We provide cloud-based geospatial solutions to accurately locate and digitally map underground pipelines and other infrastructure in three dimensions. Our professional staff offers the expertise, ability, and technologies required to design and execute solutions that are delivered in a cloud-based GIS (geographic information system) platform.
We believe that the market for aggregating and maintaining positional data for underground assets is maturing, and that business and governmental entities are beginning to understand the value of such data. We believe that this developing market presents us with an opportunity to deliver long-term value to our shareholders. In order to realize that value, our primary challenge is to raise working capital sufficient to operate our business, and investment capital to hire employees, acquire assets, and expand our business. Management is currently focused on raising capital, and planning to position our business to capitalize on the maturing market for positional data once such capital is in place, including identifying new technologies for aggregating positional data, developing our GeoUnderground software, and planning the strategies and processes for our upcoming marketing campaigns. We use financial and non-financial performance indicators to assess our business, including liquidity measures, revenues, gross margins, operating revenue, and backlog.
Liquidity and Capital Resources
At March 31, 2017, we had current assets of $220,779, and current liabilities of $2,866,612.

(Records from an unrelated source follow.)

-- ==== Sys2Proof/Machine/Handler.lean ====
section
/-! DEFINITION. The interrupt handlers (44_interrupt_handlers.md): one meaning per operation of the IRQ
agent. -/

namespace Sys2Proof.Machine

/-- IRQ.RXNE with `rawq` not full (44_interrupt_handlers.md R203, 30_encoding.md R98). -/
def execIrqRxnePush (c : Byte) (s : State) : Out State :=
  inHandler (fun s =>
    if rawqFull s then .refused (.notSelected "IRQ.RXNE.PUSH") else .next (pushIsr c s)) s

/-- IRQ.RXNE with `rawq` full (44_interrupt_handlers.md R203, 30_encoding.md R98): the byte is lost, EV5. -/
def execIrqRxneDrop (c : Byte) (s : State) : Out State :=
  inHandler (fun s =>
    if rawqFull s then .next (pushIsr c s) else .refused (.notSelected "IRQ.RXNE.DROP")) s

/-- The look-ahead accumulation (44_interrupt_handlers.md R201): after the index has advanced, the byte
now at the new index is added into the checksum slot, modulo 255, while the index is within bounds. -/
def lookAhead (s : State) : Out State :=
  if accumulates s.txIndex s.txLen then
    andThen (memRead .txbuf s.txCpos s) fun slot =>
    andThen (memRead .txbuf s.txIndex s) fun b =>
      memWrite .txbuf s.txCpos (fold slot b) s
  else .next s

/-- IRQ.TXE.EMIT (44_interrupt_handlers.md R201). -/
def execIrqTxeEmit (s : State) : Out State :=
  inHandler (fun s =>
    if txeReq s = false then .refused .noTxeRequest
    else if txInFrame s = false then .refused (.notSelected "IRQ.TXE.EMIT")
    else
      andThen (memRead .txbuf s.txIndex s) fun b =>
      andThen (tdrWrite b s) fun s1 =>
        lookAhead { s1 with txIndex := s1.txIndex + 1 }) s

/-- IRQ.TXE.DONE (44_interrupt_handlers.md R202). -/
def execIrqTxeDone (s : State) : Out State :=
  inHandler (fun s =>
    if txeReq s = false then .refused .noTxeRequest
    else if txInFrame s then .refused (.notSelected "IRQ.TXE.DONE")
    else .next (semGive { s with txeIe := false })) s

end Sys2Proof.Machine
end

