-- ==== Sys2Proof/Machine/Peripheral.lean ====
section
/-! DEFINITION. The peripheral as environment (60_exceptions.md R241). -/

namespace Sys2Proof.Machine

/-- PER.SHIFT (60_exceptions.md R241): the data register goes to the line. -/
def execPerShift (s : State) : Out State :=
  if s.tdrFull then .next { s with wireTx := s.wireTx ++ [s.tdr], tdrFull := false }
  else .refused .nothingToShift

end Sys2Proof.Machine
end

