-- ==== Sys2Proof/Machine/Dispatch.lean ====
section
/-! DEFINITION. exec: one arm per instruction, each one call of its meaning. -/

namespace Sys2Proof.Machine

def exec (i : Instr) (s : State) : Host.Outcome State Fault Refusal :=
  match i with
  | .rxFirstHit => Sys2Proof.Machine.execRxFirstHit s
  | .rxFirstMiss c => Sys2Proof.Machine.execRxFirstMiss c s
  | .rxSecondHit => Sys2Proof.Machine.execRxSecondHit s
  | .rxSecondMiss c => Sys2Proof.Machine.execRxSecondMiss c s
  | .rxHeader c => Sys2Proof.Machine.execRxHeader c s
  | .rxSizeZero => Sys2Proof.Machine.execRxSizeZero s
  | .rxSizeData c => Sys2Proof.Machine.execRxSizeData c s
  | .rxSizeReject c => Sys2Proof.Machine.execRxSizeReject c s
  | .rxData c => Sys2Proof.Machine.execRxData c s
  | .rxCsum c => Sys2Proof.Machine.execRxCsum c s
  | .rxTimeout => Sys2Proof.Machine.execRxTimeout s
  | .irqRxnePush c => Sys2Proof.Machine.execIrqRxnePush c s
  | .irqRxneDrop c => Sys2Proof.Machine.execIrqRxneDrop c s
  | .irqTxeEmit => Sys2Proof.Machine.execIrqTxeEmit s
  | .irqTxeDone => Sys2Proof.Machine.execIrqTxeDone s
  | .txSend p => Sys2Proof.Machine.execTxSend p s
  | .txWait => Sys2Proof.Machine.execTxWait s
  | .linkEnable flag => Sys2Proof.Machine.execLinkEnable flag s
  | .linkSend p => Sys2Proof.Machine.execLinkSend p s
  | .linkRecv => Sys2Proof.Machine.execLinkRecv s
  | .perShift => Sys2Proof.Machine.execPerShift s
  | .qPushIsr v => Sys2Proof.Machine.execQPushIsr v s
  | .qPushNb p => Sys2Proof.Machine.execQPushNb p s
  | .qPopT t => Sys2Proof.Machine.execQPopT t s
  | .qPopInf => Sys2Proof.Machine.execQPopInf s
  | .semGiveIsr => Sys2Proof.Machine.execSemGiveIsr s
  | .semTake => Sys2Proof.Machine.execSemTake s
  | .reservedState67 => Sys2Proof.Machine.execReservedState67 s
  | .reservedEv10to11 => Sys2Proof.Machine.execReservedEv10to11 s
  | .reservedEv12to15 => Sys2Proof.Machine.execReservedEv12to15 s

end Sys2Proof.Machine
end

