/-! ## One step of each operation -/

theorem test_rx_first_hit :
    field (exec .rxFirstHit (engineAt .awaitFirstStart 0xAA)) State.rxState =
      some .awaitSecondStart := by decide
theorem test_rx_first_miss :
    field (exec (.rxFirstMiss 0x55) (engineAt .awaitFirstStart 0x55))
      (fun s => (s.rxState, s.rawq, s.notes)) = some (.awaitFirstStart, [], []) := by decide
theorem test_rx_first_not_selected :
    refusal (exec .rxFirstHit (engineAt .awaitHeader 0xAA)) =
      some (.notSelected "RX.FIRST.HIT") := by decide
theorem test_rx_second_hit :
    field (exec .rxSecondHit (engineAt .awaitSecondStart 0xAA)) State.rxState =
      some .awaitHeader := by decide
theorem test_rx_second_miss :
    field (exec (.rxSecondMiss 1) (engineAt .awaitSecondStart 1)) (fun s => (s.rxState, s.notes)) =
      some (.awaitFirstStart, [.ev1 1]) := by decide
/-- V2.9: the header 0xFF seeds 0. -/
theorem test_rx_header :
    field (exec (.rxHeader 0xFF) (engineAt .awaitHeader 0xFF))
      (fun s => (s.rxState, s.rxHeader, s.rxCsum)) = some (.awaitSize, 0xFF, 0) := by decide
theorem test_rx_size_zero :
    field (exec .rxSizeZero (engineAt .awaitSize 0)) (fun s => (s.rxState, s.rxSize, s.rxCsum)) =
      some (.awaitChecksum, 0, 6) := by decide
theorem test_rx_size_data :
    field (exec (.rxSizeData 30) (engineAt .awaitSize 30))
      (fun s => (s.rxState, s.rxSize, s.rxCsum)) = some (.awaitData, 30, 36) := by decide
/-- V3.7: nothing but the receive state changes. -/
theorem test_rx_size_reject :
    field (exec (.rxSizeReject 31) (engineAt .awaitSize 31))
      (fun s => (s.rxState, s.rxSize, s.rxCsum, s.notes)) =
      some (.awaitFirstStart, 0, 6, [.ev2 31]) := by decide
/-- The example of 42_rx_framing.md R155. -/
theorem test_rx_data :
    field
      (exec (.rxData 3) { engineAt .awaitData 3 with rxSize := 3, rxIndex := 2, rxCsum := 9 })
      (fun s => (s.rxState, s.rxData, s.rxCsum, s.rxIndex)) =
      some (.awaitChecksum, [(2, 3)], 12, 3) := by decide
theorem test_rx_data_outside :
    refusal (exec (.rxData 3) { engineAt .awaitData 3 with rxIndex := 30 }) =
      some (.outsideSpace .rxdata 30) := by decide
theorem test_rx_csum_match :
    field (exec (.rxCsum 6) { engineAt .awaitChecksum 6 with rxSize := 1, rxData := [(0, 2)] })
      (fun s => (s.rxState, s.pktq)) =
      some (.awaitFirstStart, [{ header := 3, size := 1, data := [2] }]) := by decide
/-- V3.16: with the queue full a bad checksum gives EV3 only. -/
theorem test_rx_csum_mismatch :
    field
      (exec (.rxCsum 7) { engineAt .awaitChecksum 7 with pktq := [emptyPacket 1, emptyPacket 2] })
      (fun s => (s.rxState, s.pktq.length, s.notes)) =
      some (.awaitFirstStart, 2, [.ev3 7 6]) := by decide
theorem test_rx_timeout :
    field (exec .rxTimeout { State.reset with rxState := .awaitData })
      (fun s => (s.rxState, s.notes)) = some (.awaitFirstStart, [.ev4 .awaitData]) := by decide
theorem test_rx_timeout_with_byte :
    refusal (exec .rxTimeout (engineAt .awaitData 1)) = some .timeoutWithByteQueued := by decide
theorem test_irq_rxne_push :
    field (exec (.irqRxnePush 0x33) (engineAt .awaitData 0xAA)) State.rawq =
      some [0xAA, 0x33] := by decide
/-- V5.2: the newest byte is the one lost. -/
theorem test_irq_rxne_drop :
    field (exec (.irqRxneDrop 0x11)
      { State.reset with params := ⟨1, 64⟩, rawq := [0x10] }) (fun s => (s.rawq, s.notes)) =
      some ([0x10], [.ev5 0x11]) := by decide

/-- The example of 44_interrupt_handlers.md R201: `tx_index = 4`, slot 7. -/
def emitExample : State :=
  { State.reset with
    txBuf := [(4, 1), (5, 2), (6, 3), (7, 7)], txIndex := 4, txLen := 8, txCpos := 7,
    txPhase := .waiting, txeIe := true }

theorem test_irq_txe_emit :
    field (exec .irqTxeEmit emitExample) (fun s => (s.tdr, s.txIndex, memGet s.txBuf 7)) =
      some (1, 5, some 9) := by decide
/-- V4.1 pair 6: the new index 7 is past `tx_len - 2`, so nothing is added. -/
theorem test_irq_txe_emit_past_bound :
    field (exec .irqTxeEmit { emitExample with txIndex := 6 })
      (fun s => (s.tdr, s.txIndex, memGet s.txBuf 7)) = some (3, 7, some 7) := by decide
theorem test_irq_txe_done :
    field (exec .irqTxeDone { emitExample with txIndex := 8 })
      (fun s => (s.txeIe, s.sem, s.tdrFull, s.txIndex)) = some (false, true, false, 8) := by decide
/-- V7.1: no request while the data register is full. -/
theorem test_irq_txe_no_request :
    refusal (exec .irqTxeDone { emitExample with tdrFull := true }) = some .noTxeRequest := by decide
/-- V4.1: TX.SEND of the example. -/
theorem test_tx_send :
    field (exec (.txSend { header := 3, size := 3, data := [1, 2, 3] }) State.reset)
      (fun s => (s.txBuf.map Prod.snd, s.txLen, s.txCpos, s.txIndex, s.tdr)) =
      some ([0xAA, 0xAA, 3, 3, 1, 2, 3, 0], 8, 7, 1, 0xAA) := by decide
/-- V4.5: a packet with size 31 is refused. -/
theorem test_tx_send_31 :
    refusal (exec (.txSend { header := 0, size := 31, data := List.replicate 31 0 }) State.reset) =
      some .packetIllFormed := by decide
theorem test_tx_wait :
    field (exec .txWait { State.reset with txPhase := .waiting, sem := true })
      (fun s => (s.txPhase, s.sem, s.outs)) = some (.idle, false, [.sendReturned]) := by decide
/-- V6.1: no wait outside a send. -/
theorem test_tx_wait_outside : refusal (exec .txWait State.reset) = some .waitOutsideSend := by decide
theorem test_link_enable :
    field (exec (.linkEnable false) emitExample) (fun s => (s.outs, { s with outs := [] })) =
      some ([.enableReturned], emitExample) := by decide
theorem test_link_send :
    field (exec (.linkSend (emptyPacket 0xFF)) State.reset)
      (fun s => (s.txBuf.map Prod.snd, s.txLen, s.txPhase, s.txeIe)) =
      some ([0xAA, 0xAA, 0xFF, 0, 0], 5, .waiting, true) := by decide
theorem test_link_recv :
    field (exec .linkRecv { State.reset with pktq := [emptyPacket 1, emptyPacket 2] })
      (fun s => (s.pktq, s.outs)) = some ([emptyPacket 2], [.received (emptyPacket 1)]) := by decide
theorem test_per_shift :
    field (exec .perShift { State.reset with tdr := 0xAA, tdrFull := true })
      (fun s => (s.wireTx, s.tdrFull)) = some ([0xAA], false) := by decide
theorem test_q_push_isr :
    field (exec (.qPushIsr 4) (engineAt .awaitData 3)) State.rawq = some [3, 4] := by decide
theorem test_q_push_nb :
    field (exec (.qPushNb (emptyPacket 3))
      { State.reset with pktq := [emptyPacket 1, emptyPacket 2] }) (fun s => (s.pktq, s.notes)) =
      some ([emptyPacket 1, emptyPacket 2], [.ev6 (emptyPacket 3)]) := by decide
theorem test_q_pop_t :
    field (exec (.qPopT false) { State.reset with rawq := [0xAA, 3] })
      (fun s => (s.rawq, s.outs)) = some ([3], [.popped (some 0xAA)]) := by decide
theorem test_q_pop_inf :
    field (exec .qPopInf { State.reset with pktq := [emptyPacket 1, emptyPacket 2] })
      (fun s => (s.pktq, s.outs)) =
      some ([emptyPacket 2], [.poppedPacket (emptyPacket 1)]) := by decide
theorem test_sem_give : field (exec .semGiveIsr State.reset) State.sem = some true := by decide
theorem test_sem_take :
    field (exec .semTake { State.reset with sem := true }) State.sem = some false := by decide
theorem test_sem_take_holds : field (exec .semTake emitExample) id = some emitExample := by decide
theorem test_reserved_state67 :
    refusal (exec .reservedState67 State.reset) =
      some (.reservedSelection "RESERVED.STATE67") := by decide
theorem test_reserved_ev10_11 :
    refusal (exec .reservedEv10to11 State.reset) =
      some (.reservedSelection "RESERVED.EV10_11") := by decide
theorem test_reserved_ev12_15 :
    refusal (exec .reservedEv12to15 State.reset) =
      some (.reservedSelection "RESERVED.EV12_15") := by decide

/-! ## Memory, stepping and the fetch of a table word -/

theorem test_mem_unwritten :
    memRead .txbuf 3 State.reset = .fault (.unwrittenRead .txbuf 3) := by rfl
theorem test_mem_write_sorted : memPut [(1, 5), (4, 6)] 2 7 = [(1, 5), (2, 7), (4, 6)] := by decide
theorem test_mem_last_cell : field (memWrite .txbuf 63 9 State.reset) State.txBuf = some [(63, 9)] := by
  decide
theorem test_step_consumes_event :
    field (step { State.reset with script := [.rx 0xAA, .step] })
      (fun s => (s.rawq, s.script)) = some ([0xAA], [.step]) := by decide
theorem test_fetch_emit :
    field (step (State.reset.withFetchWord 16 0x3800)) (fun s => (s.txIndex, s.tdr)) =
      some (2, 0xAA) := by decide
theorem test_fetch_size_reject :
    field (step (State.reset.withFetchWord 16 0x031F)) State.notes = some [.ev2 31] := by decide

/-! ## Hypotheses met

A state in mid-frame on both sides: the receive engine holds one of two data bytes (header 5, size 2,
byte 7, sum 14) with the next byte queued; a send of header 3 and data byte 5 has put three bytes on the
line and the fourth in the data register, so the slot holds 3 + 1 + 5. -/

/-- The packet being sent. -/
def midPacket : Packet := { header := 3, size := 1, data := [5] }

/-- The state in mid-frame. -/
def midState : State :=
  { State.reset with
    rxState := .awaitData, rxHeader := 5, rxSize := 2, rxData := [(0, 7)], rxIndex := 1, rxCsum := 14,
    txBuf := [(0, 0xAA), (1, 0xAA), (2, 3), (3, 1), (4, 5), (5, 9)], txIndex := 4, txLen := 6,
    txCpos := 5, txPhase := .waiting, txeIe := true, rawq := [8], pktq := [emptyPacket 1], tdr := 1,
    tdrFull := true, wireTx := [0xAA, 0xAA, 3], script := [.step] }

theorem test_mid_sending : Sending [] midPacket midState := by
  refine ⟨⟨rfl, rfl, rfl, rfl, by decide, by decide, rfl, rfl, fun _ => rfl, fun h => ?_⟩, rfl⟩
  cases h

theorem test_mid_inv : Inv midState :=
  ⟨rfl, ⟨rfl, rfl, rfl, rfl⟩,
    ⟨by decide, by decide, by decide, by decide, by decide, [7], rfl, rfl, rfl⟩,
    ⟨by decide, by decide, by decide, midPacket, test_mid_sending.1⟩,
    ⟨by decide, by decide, by decide⟩⟩

/-- The same with the send over: the receive side of `midState`, the transmit side at rest. -/
def restState : State :=
  { midState with
    txPhase := .idle, txeIe := false, tdrFull := false,
    wireTx := [0xAA, 0xAA, 3, 1, 5, 9], txIndex := 6, script := [.wait] }

theorem test_rest_inv : Inv restState :=
  ⟨rfl, ⟨rfl, rfl, rfl, rfl⟩,
    ⟨by decide, by decide, by decide, by decide, by decide, [7], rfl, rfl, rfl⟩,
    ⟨by decide, by decide, by decide, rfl, rfl, rfl⟩, ⟨by decide, by decide, by decide⟩⟩
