-- ==== Sys2Proof/Word.lean ====
section
/-! DEFINITION. The words of the GT4 module: bytes, 32-bit and 64-bit patterns (R8, R9, R12). -/

namespace Sys2Proof

/-- One byte of memory. -/
abbrev Byte := BitVec 8

/-- A 16-bit pattern (BF16, FP16). -/
abbrev Half := BitVec 16

/-- A 32-bit pattern (an FP32 value, a 32-bit register). -/
abbrev Word := BitVec 32

/-- A 64-bit pattern (an FP64 value, a 64-bit register; every register is held at this width). -/
abbrev DWord := BitVec 64

end Sys2Proof
end

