/-- The sections of an image, decoded (R29). `malformed` lists the types of the sections whose fields break the
layout or the range their chapter gives (R44 step 10). -/
structure Sections where
  topo : Topo
  pipelines : List (List Nat)
  routes : List SlotTable
  weights : List Nat
  tensors : List TensorEntry
  classes : List FormatClass
  rotate : List RotateEntry
  thresh : List ThreshEntry
  cleanSteps : List (Nat × Nat)
  plot : PlotSection
  stiles : List StileDecl
  commits : List CommitDecl
  layouts : List (List (Nat × Nat × Nat))
  primary : List Stitch
  layerGroups : List (Nat × Nat)
  primaryMask : BitVec 64
  converts : List (Nat × Nat)
  variants : List Variant
  resole : Nat
  maint : Nat
  memory : Nat
  floor : Nat
  emptyEstimate : Nat
  seeds : List DWord
  update : UpdateSection
  streams : List ExchangeStream
  usesExchange : Bool
  malformed : List Nat
deriving DecidableEq, Repr

/-- A Last image as fetched: its bytes, from which header, directory, digests and signature are read (R26 to R28, R45), and the
contents of its sections, whose encoding no chapter states (log 8). -/
structure ImageFile where
  raw : List Byte
  sections : Sections
deriving DecidableEq, Repr

/-- What a module sends a TOPO peer at START, and again after a reconciliation (R42, R315). -/
structure ExchangeMsg where
  jobId : Nat
  stitches : Nat
  layoutDigest : Nat
  epoch : Nat
  slabB : Bool
  unresolved : Bool
deriving DecidableEq, Repr

/-! ## Tiles and segments -/

/-- Where a segment lies: element codes, block scales, header with eyelet list (R107, R108). -/
structure SegDest where
  elems : Nat
  scales : Nat
  header : Nat
deriving DecidableEq, Repr

/-- Where the pattern puts a segment: at offsets from the address of its tensor's copy, which the state chooses (R237, R239),
with its header where TENSOR puts it (R106); or in an Orangery or a scratchpad (R131, R151). -/
inductive SegPlace where
  | tensor (elems scales : Nat)
  | near (d : SegDest)
deriving DecidableEq, Repr

/-- Where token records lie as a feeder streams them (R295): the first record, the bytes of one, the elements of its row. -/
structure RecordView where
  address : Nat
  bytes : Nat
  cols : Nat
deriving DecidableEq, Repr

/-- A strided view of a stored segment: element (r, c) is its element `base + r·rs + c·cs` (R107), or that element of consecutive
token records (R295). `places` gives the place of each rung, the consumer's branch of each resole branch; the rung released
chooses among them, or the branch number that came with the segment in a plot (R131). -/
structure View where
  tensor : Nat
  segment : Nat
  places : List SegPlace
  plot : Option Nat
  records : Option RecordView
  base : Nat
  rs : Nat
  cs : Nat
deriving DecidableEq, Repr

/-- A rotation applied to one operand: size and sign vector (R119, R122). -/
structure Rotation where
  n : Nat
  sign : BitVec 128
deriving DecidableEq, Repr

/-- Where a drained tile comes from (R149, R153, R161): half of an engine's tile buffer, a gathered tile on its way out, a tile of
the matrix-vector path by its number in the product. -/
inductive DrainSource where
  | held (engine : Fin 512) (half : Bool)
  | gathered (engine : Fin 512)
  | matrixVector (core : Fin 128) (tile : Nat)
deriving DecidableEq, Repr

/-- The staging place of a tile (R111 to R113, R133): its tensor, its number in the tensor's row-major tile order, its segment's
staging buffer, and the layer instances whose decisions the segment rests on. -/
structure StagePlace where
  tensor : Nat
  tile : Nat
  staging : Nat
  runAhead : List Nat
deriving DecidableEq, Repr

/-- Where a drained tile goes (R160). -/
inductive DrainDest where
  | stage (staging : Nat) (runAhead : List Nat)
  | scratchpad (core : Fin 128) (offset : Nat) (ready : Fin 64)
  | encoder (plot : Nat) (first : Nat)
deriving DecidableEq, Repr

/-- One drain of an FP32 output tile, by its number in its tensor (R102, R111, R160); the cycles that the drain lost at a
scratchpad port and its promotions there (R207). -/
structure DrainOp where
  source : DrainSource
  dest : DrainDest
  tensor : Nat
  tile : Nat
  lost : Nat
  promoted : Nat
deriving DecidableEq, Repr

/-- One finished segment conversion with the pattern's figures for it (R113 to R117, R127 to R137): the layer and layer instance
it belongs to, the cycle and the compiled remaining work, the compiled cost of the resole from each rung to the next, the place
of each rung, the plot that takes the segment to another module, whether it is the last of its instance, the instance's weight
tensor with the cost of a layer resole, the Class S reduction of R135 when the instance is spread over modules, and the drain tile
halves that hold run-ahead of this instance (R159). -/
structure ConvOp where
  tensor : Nat
  segment : Nat
  layer : Nat
  layerInst : Nat
  cycle : Nat
  remaining : Nat
  costs : List Nat
  places : List SegPlace
  plot : Option Nat
  instEnd : Bool
  weight : Nat
  layerCost : Nat
  spread : Option Nat
  squashes : List (Fin 512 × Bool)
deriving DecidableEq, Repr

/-! ## Matrix engines -/

/-- A weight operand that a layer's rung governs: its BF16 master, its layer and the layer instance that uses it (R132). -/
structure WeightUse where
  master : Nat
  layer : Nat
  inst : Nat
deriving DecidableEq, Repr

/-- A load into the idle bank of an engine's held store (R151): `first` is the first of the product's `length` reduction elements
that the block holds, `partner` the format in which the streamed operand is stored; `across` loads across the block axis, `marked`
says that the stitch record marks the product rotated (R119); tensor and segment are the product's output (R121); `lost` and
`promoted` are the loader's cycles and promotions at the scratchpad ports (R207). -/
structure HeldLoad where
  engine : Fin 512
  view : View
  partner : Fmt
  first : Nat
  length : Nat
  across : Bool
  marked : Bool
  weight : Option WeightUse
  tensor : Nat
  segment : Nat
  lost : Nat
  promoted : Nat
deriving DecidableEq, Repr
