-- ==== Sys2Proof/Machine/Parts.lean ====
section
/-! DEFINITION. The parts of the machine's state, one structure per block of the module. Registers that hold
their own value stand in `State.regs`; what stands here is the state behind the mirrored registers and the state
no register shows. -/

namespace Sys2Proof.Machine

/-! ## Seed bank and ledger (19) -/

/-- One entry of the seed bank's write queue: a single write, or the writes of one group (R393, R395). -/
structure SeedEntry where
  writes : List (Nat × Word)
deriving DecidableEq, Repr

/-- The seed bank: persisted values, write counts, write queue (R392 to R396). -/
structure SeedBank where
  vals : Words := []
  wear : Counts := []
  queue : List SeedEntry := []
deriving DecidableEq, Repr

/-- The health ledger and the live fields of the next summary (R397 to R403). `live` is keyed by the offset of
the field in the SUMMARY record; `allow` counts the records of each allowance type in this period; `powered` and
`lastSummary` are microseconds of powered time; `scans` holds results waiting for the next weekly summary. -/
structure Ledger where
  bytes : Bytes := []
  tail : Nat := 528
  records : Nat := 1
  allow : Counts := []
  live : Counts := []
  powered : Nat := 0
  lastSummary : Nat := 0
  scans : Counts := []
  scanDue : Bool := false
  snap : Bytes := []
  snapBusy : Bool := false
  bootSeq : Nat := 0
  closed : Bool := false
deriving DecidableEq, Repr

/-! ## Belvedere (20) -/

/-- The trace path of one die: records between source and Belvedere, records gathered for the next group write,
and the losses since the last LOSS record (R413 to R416). -/
structure TraceRing where
  inflight : List TraceRec := []
  group : List TraceRec := []
  lostRing : Nat := 0
  lostSrc : Nat := 0
  firstLost : Nat := 0
deriving DecidableEq, Repr

/-- Counters, snapshot and the two rings (R407 to R416). -/
structure Belvedere where
  cnt : Regs := []
  snap : Regs := []
  snapBusy : Bool := false
  snapAtEdge : Bool := false
  rings : List (Nat × TraceRing) := []
deriving DecidableEq, Repr

/-! ## Host interface (15) -/

/-- One MSI-X vector (R336): mask bit, pending bit, a message due, and whether a message was sent in this
coalescing interval. -/
structure MsixVec where
  masked : Bool := true
  pendingBit : Bool := false
  due : Bool := false
  cooling : Bool := false
deriving DecidableEq, Repr

/-- A descriptor in flight: its ring count, the bytes that reads delivered in place of the stored ones, each with whether its line was
uncorrectable (R214, R222, R333 code 1), how its host read ended (R337), and its status once it is done (R332). -/
structure DmaFlight where
  index : Nat
  desc : Descriptor
  bad : List (Nat × Byte × Bool) := []
  hostEnd : DmaHostEnd := .ok
  status : Option Nat := none
deriving DecidableEq, Repr

/-- A measurement block: index, value type, value (R390). -/
structure MeasBlock where
  index : Nat
  type : Nat
  value : List Byte
deriving DecidableEq, Repr

/-- What a DOE object of the module carries (R342, R389, R390). `nonce` is the module's, `signature` that of the device key. -/
inductive DoeAnswer where
  | discovery (vendor type next : Nat)
  | version (versions : List Nat)
  | capabilities (flags ctExponent size : Nat)
  | algorithms (asym hash : Option Nat) (measurementHash : Nat)
  | digests (digest : Nat)
  | certificate (data : List Byte) (remaining : Nat)
  | challengeAuth (digest nonce requesterNonce signature : Nat)
  | measurements (count : Nat) (blocks : List MeasBlock) (nonce requesterNonce : Nat) (signature : Option Nat)
  | error (code : Nat)
deriving DecidableEq, Repr

/-- The DOE mailbox (R342): Object Ready, Error, and the answer. -/
structure DoeMailbox where
  ready : Bool := false
  error : Bool := false
  answer : Option DoeAnswer := none
deriving DecidableEq, Repr

/-- The host interface beyond its registers. `wasUp` says that the link has been up before, `d3wait` that a refused D3hot
waits for its entry (R362); `windowBad` holds what reads delivered for the next BAR2 read, likewise (R214, R222);
`fetched` counts the ring tickets fetched and not yet answered; `config` holds what was written to configuration space,
each dword with bit 32 set. -/
structure HostIf where
  msix : List (Nat × MsixVec) := []
  flights : List (Nat × List DmaFlight) := []
  fetched : Nat := 0
  doe : DoeMailbox := {}
  d3hot : Bool := false
  d3wait : Bool := false
  perst : Bool := false
  wasUp : Bool := false
  waitingReset : Option ResetKind := none
  windowBad : List (Nat × Byte × Bool) := []
  config : Regs := []
deriving DecidableEq, Repr

/-! ## Start-up (18) and the image (02) -/

/-- The start-up sequence (R378 to R384): 48 V valid, the step reached (1 Lodge alive, 6 verified, 7 HBM trained, 8 ready),
the domains up since then (R367 steps 1 and 2), boot failed, Pyurn training open, a LOAD written before step 8, whether this
start is a wake from A3, and the booted bank with its digest and security version. `status` (as TOP_BOOT shows it) and
`cached` (the digest last verified) are the cached identity (R380). -/
structure Boot where
  powered : Bool := false
  step : Nat := 0
  domains : Nat := 0
  failed : Bool := false
  training : Bool := false
  heldLoad : Bool := false
  fromA3 : Bool := false
  bank : Option Nat := none
  digest : Nat := 0
  secver : Nat := 0
  status : Nat := 0
  cached : Nat := 0
deriving DecidableEq, Repr

/-- The image states of chapter 02. -/
inductive ImgState where
  | empty | loading | verifying | loaded | armed | running | retired
deriving DecidableEq, Repr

Our Company has incurred net losses since inception. Our operations and capital requirements have been funded by sales of our common and preferred stock, advances from our chief executive officer, and issuance of notes payable. At March 31, 2017, current liabilities exceeded current assets by $2,645,833. We had no non-current liabilities at March 31, 2017. Those factors raise doubts about our ability to continue as a going concern.
In 2015, we converted our outstanding Senior Secured Redeemable Note with a balance due of approximately $1.6 million to shares of our common stock.
On January 16, 2015, we issued a Senior Secured Promissory Note to Horberg Enterprises LLC (the “Horberg Note”) in the principal amount of $500,000. The Horberg Note was due on April 8, 2015, and accrued no interest through the due date. The Horberg note was secured by liens on all of our assets. We also issued the lender warrants to purchase 1.5 million shares of our common stock in consideration for it purchasing the Horberg Note. Proceeds from the issuance of the Horberg Note were used for working capital purposes. We repaid the Horberg Note on April 3, 2015.
On April 2, 2015, we issued a Secured Promissory Note to David M. Truitt (the “Truitt Note”) in the principal amount of $1.0 million. The Truitt Note was originally due on October 2, 2015, and bears interest at 10% per annum. The Truitt Note is secured by liens on all our assets, and is convertible into shares of our common stock at the option of the holder. We also issued Mr. Truitt warrants to purchase 2.0 million shares of our common stock in consideration for him purchasing the Truitt Note. Proceeds from the issuance of the Truitt Note were used to repay the Horberg Note and for working capital purposes.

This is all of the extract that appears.